SBS Transit CEO, Mr Cheng Siak Kian, said: “We are seeing a steady increase in rail ridership as more workers return to the workplace with the gradual easing of COVID-19 measures. However, it's still early days to say if ridership will recover to pre-COVID-19 levels due to hybrid work arrangements and we are closely monitoring the situation. Meanwhile, the tight labour market and the spike in energy prices remain as key challenges for our business. In spite of these, our commitment in operating reliable bus and train services for our passengers remains steadfast.” 

Operations Review:

  • Public Transport Services
    Revenue from the Public Transport Services Business, which comprises bus and rail services, increased by 14.3% or $89.1 million to $710.5 million, mainly contributed by higher rail ridership as well as higher service fees from higher fuel indexation which has been offset by lower mileage. Demand for rail services grew with average daily ridership increasing by double-digit – the North East Line grew by 14.6% to 445,000 passenger trips; the Downtown Line by 17.4% to 327,000 and the Sengkang Punggol LRT by 16.1% to 128,000. However, they have yet to reach pre-COVID-19 levels.
  • Other Commercial Services
    Revenue from Other Commercial Services increased by 13.0% or $2.5 million to $21.9 million for the first half-year due mainly to higher advertising revenue with the re-opening of the economy.

A tax-exempt one-tier interim dividend of 5.45 cents per ordinary share has been declared, representing a payout ratio of 49.1%.
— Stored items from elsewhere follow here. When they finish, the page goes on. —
/-- R270, R271: with the line true and `I` clear (or the line not maskable) the step is the interrupt entry and 7 cycles of
ticks, whatever stands at `PC`: the high byte and the low byte of `PC` and the flags with bit 4 = 0 are pushed, `SP` ends
3 lower, `I` is set, the line is cleared, `PC` is read from 0xFFFA and 0xFFFB, and the latch holds the last byte read. -/
def Obligations.InterruptEntryReplacesTheInstruction : Prop :=
  ∀ s h : State,
    s.cpu.fault = none → h = takeHostCalls s → h.bus.intLine = true →
    (h.cpu.flags.i = false ∨ h.cfg.intMaskable = false) →
    step s = .next (ticked 7
      { h with
        cpu := { s.cpu with
          pc := mkWord (prgByte h 0xFFFB) (prgByte h 0xFFFA)
          sp := s.cpu.sp - 3
          flags := { s.cpu.flags with i := true }
          cyc := s.cpu.cyc + 7 }
        bus := { intLine := false, latch := prgByte h 0xFFFB }
        mem := pushed [hiByte s.cpu.pc, loByte s.cpu.pc, packed s.cpu.flags false] s.cpu.sp s.mem })

/-- R225, R273: BRK pushes `pc0 + 2` and the flags with bit 4 = 1, sets `I`, and loads `PC` from 0xFFFE; it is not masked,
leaves the line as it is, and costs 7. -/
def Obligations.BrkTakesTheBreakVector : Prop :=
  encode .brk = [0x00] ∧
    ∀ s : State, exec .brk s = .next
      { s with
        cpu := { s.cpu with
          pc := mkWord (prgByte s 0xFFFF) (prgByte s 0xFFFE)
          sp := s.cpu.sp - 3
          flags := { s.cpu.flags with i := true }
          cyc := s.cpu.cyc + 7 }
        bus := { s.bus with latch := prgByte s 0xFFFF }
        mem := pushed [hiByte (s.cpu.pc + 2), loByte (s.cpu.pc + 2), packed s.cpu.flags true] s.cpu.sp s.mem }

/-- R226: RTI pulls the flags, then the low and the high byte of the target, which it does not increment; it leaves the
interrupt line as it is, and costs 6. -/
def Obligations.RtiRestoresFlagsAndPc : Prop :=
  encode .rti = [0x40] ∧
    ∀ s : State, exec .rti s = .next
      { s with
        cpu := { s.cpu with
          pc := mkWord (stacked s 3) (stacked s 2)
          sp := s.cpu.sp + 3
          flags := unpacked (stacked s 1)
          cyc := s.cpu.cyc + 6 }
        bus := { s.bus with latch := stacked s 3 } }

/-- R226, R274: RTI is the inverse of the interrupt entry and of BRK: executed right after the entry it brings back `PC`,
`SP` and all six flags, and after BRK the same with `PC` two higher. -/
def Obligations.RtiUndoesAnEntry : Prop :=
  ∀ s : State,
    (∃ r, exec .rti (interruptEntry s) = .next r ∧ r.cpu.pc = s.cpu.pc ∧ r.cpu.sp = s.cpu.sp ∧
        r.cpu.flags = s.cpu.flags ∧ r.cpu.a = s.cpu.a ∧ r.cpu.x = s.cpu.x ∧ r.cpu.y = s.cpu.y) ∧
      ∃ b r, exec .brk s = .next b ∧ exec .rti b = .next r ∧ r.cpu.pc = s.cpu.pc + 2 ∧ r.cpu.sp = s.cpu.sp ∧
        r.cpu.flags = s.cpu.flags ∧ r.cpu.a = s.cpu.a ∧ r.cpu.x = s.cpu.x ∧ r.cpu.y = s.cpu.y

/-- R264, R28: the whole life of the interrupt line. A video tick raises it exactly at (241, VBL_DOT) with `ctrl[7] = 1` and never
lowers it, and what the ticks of a step leave is the bus's; a bus read lowers it exactly at video register 2 and its
mirrors; a bus write leaves it, but for a transfer, which lowers it exactly where the page is one of video registers; the
host's calls leave it; the fetch lowers it exactly where one of its bytes is read at video register 2; of the instructions,
each in every form, none raises it, and it is lowered exactly by an operand or pointer read at video register 2 or by such a
transfer; the entry lowers it. -/
def Obligations.LifeOfTheInterruptLine : Prop :=
  (∀ (cfg : Cfg) (cart : Cart) (t : TickState),
      (videoTick cfg cart t).line =
        (t.line || (t.unit.scanline == 241 && t.unit.dot == cfg.vblDot && t.unit.ctrl.getLsbD 7))) ∧
    (∀ (c : Nat) (s : State),
      (tickUnits c s).bus.intLine =
        (Nat.iterate (videoTick s.cfg s.cart) (3 * c) { unit := s.video, line := s.bus.intLine }).line) ∧
    (∀ (a : Word) (s : State), (busRead a s).state.bus.intLine = (s.bus.intLine && !isStatusRegister a)) ∧
    (∀ (a : Word) (v : Byte) (s : State),
      (busWrite a v s).bus.intLine = (s.bus.intLine && !(decide (a = 0x4014) && isVideoPage v))) ∧
    (∀ s : State, (takeHostCalls s).bus.intLine = s.bus.intLine) ∧
    (∀ (s t : State) (i : Instr), fetch s = .instr i t →
      t.bus.intLine =
        (s.bus.intLine && !(List.range i.length).any fun k => isStatusRegister (s.cpu.pc + BitVec.ofNat 16 k))) ∧
    (∀ (s t : State) (op : Byte), fetch s = .illegal op t →
      t.bus.intLine = (s.bus.intLine && !isStatusRegister s.cpu.pc)) ∧
    (∀ (i : Instr) (s t : State), exec i s = .next t → t.bus.intLine = true → s.bus.intLine = true) ∧
    (∀ (b1 b2 : Byte) (s t : State), ∀ r ∈ readForms b1 b2, exec r.instr s = .next t →
      t.bus.intLine = (s.bus.intLine && !readsStatus r.src (past r.bytes.length s))) ∧
    (LineAfterStore staForms Cpu.a ∧ LineAfterStore stxForms Cpu.x ∧ LineAfterStore styForms Cpu.y) ∧
    (LineAfterRmw incForms inc ∧ LineAfterRmw decForms dec ∧ LineAfterRmw aslForms asl ∧ LineAfterRmw lsrForms lsr ∧
      LineAfterRmw rolForms rol ∧ LineAfterRmw rorForms ror) ∧
    (∀ (w : Word) (b : Byte) (s t : State), ∀ i ∈ otherForms w b, exec i s = .next t →
      t.bus.intLine =
        (s.bus.intLine && !(decide (i = .jmpInd w) &&
          (isStatusRegister w || isStatusRegister (mkWord (hiByte w) (BitVec.ofNat 8 ((w.toNat + 1) % 256))))))) ∧
    ∀ s : State, (interruptEntry s).bus.intLine = false

/-! ## Loads, stores, transfers and the stack -/

/-- R141, R142, R143: LDA, LDX and LDY in every mode: the byte read goes to the register and sets `Z` and `N`. -/
def Obligations.LoadsReadOneByteIntoTheRegister : Prop :=
  (ReadRule ldaForms fun c m => { c with a := m, flags := nz m c.flags }) ∧
    (ReadRule ldxForms fun c m => { c with x := m, flags := nz m c.flags }) ∧
    ReadRule ldyForms fun c m => { c with y := m, flags := nz m c.flags }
With the easing of the COVID-19 restrictions, we have seen an uptick in activity levels as the workforce returns to the office and nightlife resumes. However, with hybrid work arrangements continuing, we are uncertain if rail ridership will recover to pre-COVID-19 levels. Revenue from the bus business will be reduced come 1 September 2022 as the extension of five negotiated bus packages (Bedok, Tampines, Serangoon-Eunos, Clementi and Bishan-Toa Payoh) will be based on revised lower service fees. On the other hand, revenue from other commercial services is expected to further improve. 
The Group will continue to face rising costs with global inflationary pressures expected. Manpower cost is expected to be higher with increased wages in a tight labour market coupled with the absence of the Government’s Job Support Scheme. The elevated energy prices, which have almost doubled in the first-half of the year, are expected to continue to add to our cost pressures.